The reported outcomes were scrutinized to examine their coverage of the Bangma domains [13] by two researchers (BdV, ME). Per instrument, each of the items/questions was allocated to a certain Bangma domain by two researchers independently. The social and communicative domain was aggregated as a social domain. The psychological domain concerned psychological and cognitive issues. Disagreement was resolved in discussion with a third author (JB).

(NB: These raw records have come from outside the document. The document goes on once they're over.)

-- ==== Sys2Proof/Tests/Slice0.lean ====
section
/-! SUPPORT. Small tests of the model, the smoke test of well-formedness, and for every statement with hypotheses a state
and operands that meet them. -/

open Sys2Proof Sys2Proof.Machine

namespace Sys2Proof.Tests

-- One theorem at a time: each evaluation by the kernel would otherwise wait in a thread of its own.
set_option Elab.async false

/-- A running device: every domain powered, READY, frames ticking, and both links up with their functions able to send. -/
def live : State :=
  (((({ State.reset with
      ticking := true
      gtcRuns := true
      portA := { PortS.init with everUp := true, master := true, ptmOn := true, msixOn := true }
      portB := { PortS.init with everUp := true, master := true, ptmOn := true, msixOn := true } }.wr F.PMU_DOM_STAT_PG 0xFFFF).wr
    F.LCS_LC_STAT_READY 1).wr (onPort .A F.HIF_PORT_STAT_LINK_UP) 1).wr (onPort .B F.HIF_PORT_STAT_LINK_UP) 1).wr
    F.LCS_RST_CAUSE_POR 0

/-! ### The queue, reset and what every step keeps -/

theorem witness_empty_queue : live.pending = [] := by decide

theorem witness_canonical : Memory.wf live ∧ ∃ t, step live = .next t :=
  ⟨by decide +kernel, _, rfl⟩

theorem witness_fields : F.PMU_DOM_STAT_PG.ok ∧ F.TBS_PTM_STAT_LOST.ok ∧ F.TBS_PTM_STAT_LOST.hi < 24 ∧
    State.reset.seqDone.lookup Reg.TBS_PTM_STAT = none ∧
    ((State.reset.sqc F.TBS_PTM_STAT_LOST).seqDone.lookup Reg.TBS_PTM_STAT).isSome ∧
    live.rd F.TBS_PTM_STAT_MISSED + 255 < 2 ^ 8 ∧ 2 ^ 8 ≤ live.rd F.TBS_PTM_STAT_MISSED + 256 := by decide

/-- Two events in one clock raise SEQ once (R72). -/
theorem test_seq_once_per_clock :
    ((State.reset.sqc F.TBS_PTM_STAT_LOST).sqc F.TBS_PTM_STAT_LOST).rd ⟨Reg.TBS_PTM_STAT, 31, 24⟩ = 1 := by decide

/-! ### The time base -/

def ptmIdle : State := live.wr F.TBS_PTM_CTRL_EN 1
def ptmOpen : State := { ptmIdle with tbs := { TbsS.init with ptmBusy := true } }
def ptmLocked (s : State) : State := s.wr F.TBS_PTM_STAT_LOCK 1

theorem witness_ptm_start : ptmRuns ptmIdle ∧ ¬ ptmIdle.tbs.ptmBusy ∧ ptmIdle.rd F.TBS_PTM_CTRL_PORT = ptmIdle.tbs.ptmPort ∧
    ptmRuns (ptmIdle.wr F.TBS_PTM_CTRL_PORT 1) ∧ ¬ (ptmIdle.wr F.TBS_PTM_CTRL_PORT 1).flag F.TBS_PTM_STAT_LOCK ∧
    (ptmIdle.wr F.TBS_PTM_CTRL_PORT 1).rd F.TBS_PTM_CTRL_PORT ≠ ptmIdle.tbs.ptmPort ∧
    (ptmLocked (ptmIdle.wr F.TBS_PTM_CTRL_PORT 1)).flag F.TBS_PTM_STAT_LOCK ∧
    (ptmLocked (ptmIdle.wr F.TBS_PTM_CTRL_PORT 1)).powered 1 := by decide

theorem witness_ptm_done : ptmRuns ptmOpen ∧ ptmOpen.tbs.ptmBusy ∧ ptmAnswers ptmOpen ∧
    ptmOffset ptmOpen 100#64 0#32 = -100 ∧ ptmOffset ptmOpen 0#64 502#32 = -251 ∧ ptmOffset ptmOpen 999#64 0#32 = -999 ∧
    ptmOffset ptmOpen 1000000#64 0#32 = -1000000 ∧ ptmOpen.rd F.TBS_PTM_CTRL_STEP_THR = 1000 ∧ stepAllowed ptmOpen ∧
    ptmOffset ptmOpen 2000#64 0#32 = -2000 := by decide +kernel

theorem witness_ptm_failed : ptmOpen.tbs.ptmBad < 2 ∧
    2 ≤ ({ ptmLocked ptmOpen with tbs := { TbsS.init with ptmBusy := true, ptmBad := 2 } } : State).tbs.ptmBad ∧
    (ptmLocked ptmOpen).flag F.TBS_PTM_STAT_LOCK ∧ (ptmLocked ptmOpen).powered 1 ∧ ptmRuns (ptmLocked ptmOpen) := by
  decide

/-- An offset of 1 us ahead of the host is slewed away with RATE at its lower limit (R43). -/
theorem test_ptm_slew : (ptmSteer ptmOpen 1000).rdS F.TBS_GTC_RATE_RATE = -32768 := by decide

def steps : State := { live with clk := 10, tickClk := 10, reqs := [(.gtcStep 5000, 9)] }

The main outcome was the proportion of RCTs reporting all-cause mortality, all-cause hospital admission, and outcomes in the Bangma domains (functional, signs and symptoms, psychological, and social).

No distinction was made between primary and secondary outcomes as reported in the studies, as we did not aim to synthesize the data quantitatively.

Data analysis

The number and percentage of studies using outcome measures in the above-mentioned dimensions are described.

As QoL measures were often used and cover all dimensions, we first tabulate QoL measures (disease-specific and non-specific) and subsequently other outcome measures covering at least one dimension (disease-specific and non-specific).

Results

Characteristics of the included studies

Figure 1 shows the selection of the 106 RCTs included in this review, and Table 1 summarizes the characteristics. Of all included trials, 77 (73 %) had a population of ≥50 patients, of which 60 trials had a population of ≥100 patients. Of all trials, 29 % concerned drug interventions and the remainder investigated non-drug interventions (e.g. exercise and diet) or health service interventions. Most trials (72 %) included patients from all NYHA classes.

Fig. 1.

Fig. 1

Inclusion of the studies

Table 1.

Characteristics of the trials (n = 106), reporting of comorbidity, and exclusion based on comorbidity

No. of studies (%)
Mean age in years (range)a 67.6 (37.2–80.4)
Proportion of male subjectsa 66.7
Chronic heart failure 98 (92)
Type of intervention
Drug intervention 31 (29)
Non-drug intervention (e.g. surgery, exercise and dietary interventions) 48 (45)
Health service intervention (e.g. nurse-led (tele)monitoring, multidisciplinary monitoring, education on CHF management) 27 (26)
Sample size median (IQR) 111 (46–265)
NYHA classification used in inclusion
Only I–II 3 (3)
Only II–III 22 (21)
Only III–IV 5 (5)
All 76 (72)
Excluded conditions
Diabetes mellitus 12 (11)
Hypertension 10 (9)
Other cardiovascular disease including dyslipidaemia 71 (67)
Other non-cardiovascular disease 72 (68)
Type of conditions reported
Diabetes mellitus 63 (59)
Hypertension 58 (55)
Other cardiovascular disease including dyslipidaemia 58 (55)
Other non-cardiovascular disease 42 (40)

aCalculated over all studies

Reported outcomes in heart failure RCTs

A total of 50 (47 %) trials reported all-cause and cardiovascular mortality, 12 (11 %) reported only all-cause mortality, and 5 (5 %) only cardiovascular mortality. For hospitalization, this was 29 (27 %) for all-cause and cardiovascular, 3 (3 %) for only all-cause, and 26 (25 %) for only cardiovascular hospitalization.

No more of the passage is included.